Origin: Nashville, Tennessee
We sat with the upcoming singer/songwriter Frances Claire. We discussed her upcoming album "Call Tomorrow", which by the way is coming out tomorrow. Watch it in the video below:
All about France Claire:
To start it off, who are you? What do you do? My name is Frances Claire. I am a musician, songwriter, and artist. I have been releasing a lot of different projects under a lot of different names. Recently, I decided to release my first full actual album under my name Frances because normally I use weird random names for things that I put out because I'm making them just to make them. I'm putting out my first album under my actual name. I feel like I just like making things.
You have multiple chapters, so how did you develop your style? I'm from Nashville, Tennessee. Being from Nashville, I was always surrounded by a lot of singer/songwriters. I was a kid singing and in my fourth-grade play. In middle school, I started playing acoustic guitars, singer/songwriter style. I got a lot of my influence from summer camp because when I went we'd sing James Taylor and John Denver songs and I really loved that a lot. After that, I continued to write with just my acoustic guitar and my voice for a while. In high school, I was in the School of Rock for a little bit, and I made some buddies there.

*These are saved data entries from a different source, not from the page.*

-- ==== Sys2Proof/Laws/Poll.lean ====
section
/-! SUPPORT. A row's read and decode, the three rows of a cycle, and POLL as a whole. -/

namespace Sys2Proof.Machine

/-- A row read and its decode, when it is the row's turn (R79, R85). -/
theorem microRowCycle_of_ready {r : Row} {s : State} (h : s.readInProgress = false) (ho : s.snapv = decodedBefore r) :
    ∃ u, microReadRow r s = .done u ∧ ReadUpTo (s.env.rowPins r) r s 7 u ∧
      microRowCycle r s = .done (u.recordSlice r) := by
  obtain ⟨u, e, H⟩ := microReadRow_of_idle (r := r) h
  refine ⟨u, e, H, ?_⟩
  rw [microRowCycle, e, MicroResult.andThen_done,
    microDecode_of_ready H.nread H.lrow (by rw [H.snapshot.2, ho])]

/-- What holds once all three rows of a cycle that began in `s0` are decoded (R87). -/
structure CycleRead (s0 s : State) : Prop where
  nread : s.nread = 8
  k : s.k = 7
  lrow : s.lrow = some .CMD
  valid : s.srValid = true
  select : s.selAH = .high ∧ s.selIN = .high
  pulses : s.lat = .low ∧ s.clk = .low
  snap : s.snap = cycleSnapshot s0.env
  snapv : s.snapv = 0b111
  env : s.env = s0.env.afterRow.afterRow.afterRow
  raw : rawByte s.raw = s0.env.afterRow.afterRow.rowPins .CMD
  rest : s.stop = s0.stop ∧ s.stopOp = s0.stopOp ∧ s.stopPhase = s0.stopPhase ∧ s.phase = s0.phase ∧ s.out = s0.out
  press : PressStateKept s0 s
  configuration : ConfigurationKept s0 s

theorem State.readInProgress_of_eight {s : State} (h : s.nread = 8) : s.readInProgress = false := by
  simp [State.readInProgress, h]

theorem ReadUpTo.env_afterRow {p : Byte} {r : Row} {s0 s : State} (h : ReadUpTo p r s0 7 s) :
    s.env = s0.env.afterRow := by
  simp [h.env, Env.afterRow]

/-- The three rows of a cycle, read and decoded in order. -/
theorem threeRows_of_start {s : State} (h : s.readInProgress = false) (hv : s.snapv = 0b000) :
    ∃ t, ((microRowCycle .AH s).andThen (microRowCycle .IN)).andThen (microRowCycle .CMD) = .done t ∧
      CycleRead s t := by
  obtain ⟨a, -, A, ea⟩ := microRowCycle_of_ready (r := .AH) h hv
  have va : (a.recordSlice .AH).snapv = decodedBefore .IN := by
    rw [State.recordSlice_snapv, A.snapshot.2, hv]; rfl
  obtain ⟨b, -, B, eb⟩ := microRowCycle_of_ready (r := .IN) (s := a.recordSlice .AH)
    (State.readInProgress_of_eight A.nread) va
  have vb : (b.recordSlice .IN).snapv = decodedBefore .CMD := by
    rw [State.recordSlice_snapv, B.snapshot.2, va]; rfl
  obtain ⟨c, -, C, ec⟩ := microRowCycle_of_ready (r := .CMD) (s := b.recordSlice .IN)
    (State.readInProgress_of_eight B.nread) vb
  have e1 : (a.recordSlice .AH).env = s.env.afterRow := A.env_afterRow
  have e2 : (b.recordSlice .IN).env = s.env.afterRow.afterRow := by rw [← e1]; exact B.env_afterRow
  have sA : a.snap = s.snap := A.snapshot.1
  have sB : b.snap = (a.recordSlice .AH).snap := B.snapshot.1
  have sC : c.snap = (b.recordSlice .IN).snap := C.snapshot.1
  have hsel : c.selAH = .high ∧ c.selIN = .high := by
    have := C.select
    simpa [Row.levels] using this
  refine ⟨c.recordSlice .CMD, by rw [ea, MicroResult.andThen_done, eb, MicroResult.andThen_done, ec],
    C.nread, C.k, C.lrow, C.valid, hsel, ⟨C.lat, C.clk (by decide)⟩, ?_, ?_, ?_, ?_, ?_, ?_, ?_⟩
  · apply buttonVec_ext
    intro q
    have rA := A.raw
    have rB := B.raw
    have rC := C.raw
    rw [e1] at rB
    rw [e2] at rC
    simp only [State.recordSlice_snap, sC, sB, sA, cycleSnapshot, sliceOf_or, sliceOf_decodeRow, rA, rB, rC]
    cases q
    · rw [sliceOf_writeSlice_other _ _ (by decide), sliceOf_writeSlice_other _ _ (by decide), sliceOf_writeSlice_same]
      simp
    · rw [sliceOf_writeSlice_other _ _ (by decide), sliceOf_writeSlice_same]
      simp
    · rw [sliceOf_writeSlice_same]
      simp
  · rw [State.recordSlice_snapv, C.snapshot.2, vb]; rfl
  · rw [State.recordSlice_env, C.env_afterRow, e2]
  · rw [State.recordSlice_raw, C.raw, e2]
  · have := A.rest
    have := B.rest
    have := C.rest
    simp_all
  · have := A.press
    have := B.press
    have := C.press
    simp_all [PressStateKept]
  · have := A.configuration
    have := B.configuration
    have := C.configuration
    simp_all [ConfigurationKept]

/-- POLL from a state in which a cycle can start (R99). -/
theorem microPoll_of_start {s : State} (h : s.readInProgress = false) (hv : s.snapv = 0b000) :
    ∃ t, CycleRead s t ∧
      microPoll s = .done (t.transition.emit (if t.transition.any then [Event.delay .guardDelay] else [])) := by
  obtain ⟨t, e, T⟩ := threeRows_of_start h hv
  refine ⟨t, T, ?_⟩
  rw [microPoll, e, MicroResult.andThen_done, microAdvance_of_complete T.snapv, MicroResult.andThen_done, microGuard_eq]

theorem microPoll_of_reading {s : State} (h : s.readInProgress = true) :
    microPoll s = .stopped (s.stopEntry .readInterleaved (encode (.select .AH))) := by
  rw [microPoll, microRowCycle, microReadRow_of_reading h]
  rfl

/-- POLL with a partial cycle pending: its READROW AH completes, and its first DECODE stops (R99). -/
theorem microPoll_of_pending {s : State} (h : s.readInProgress = false) (hv : s.snapv ≠ 0b000) :
    ∃ u, microReadRow .AH s = .done u ∧ ReadUpTo (s.env.rowPins .AH) .AH s 7 u ∧
      microPoll s = .stopped (u.stopEntry .decodeOrder (encode .decode)) := by
  obtain ⟨u, e, H⟩ := microReadRow_of_idle (r := .AH) h
  refine ⟨u, e, H, ?_⟩
  rw [microPoll, microRowCycle, e, MicroResult.andThen_done,
    microDecode_of_disordered H.nread H.lrow (by rw [H.snapshot.2]; exact hv)]
  rfl

end Sys2Proof.Machine
end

I tried to form a band with me on guitar and voice, another kid on drums, and another girl on bass. But all my songs were way too slow, sad and really uncomfortable with a band. I started playing with an electric guitar and around that time period, a lot of the music I listened to in high school was reggae. I like old rap music like Biggie and Tupac and Erykah Badu, so I started playing more soulful, rootsy, or funky songs. Those were really fun to play the band and my senior year we played out a bunch. When I went to college, I formed a band and used the same songs that I played in high school, but the band setting was overpowering, because before I had been in a band with two other people that I was really close friends with. This band formed within a week with people that I didn't really know before we were in the band and then my band members would invite people to be in the band. And it was too much so I had to quit the band and start over. I wanted to write new stuff because I've been using the same songs for two years. This past year, I spent a lot of time writing more acoustic music with my electric guitar, kind of dreamy music and I did that under a different name. I didn't really do a lot of music. This chunk of the year, I did it very casually. I was mainly focusing on art and then over Christmas break, I was on the airplane to my house, and all my music un-downloaded on Spotify so I was going through old voice memos, and I found the songs that are on the album and I didn't even realize I had been writing music. All the songs are about that journey and losing myself to find me again. I went home and I contacted a kid who had graduated from my school and moved to Nashville and opened a studio. I was like, "Are you available like next week?" Then we recorded the whole album and mixed it in two days.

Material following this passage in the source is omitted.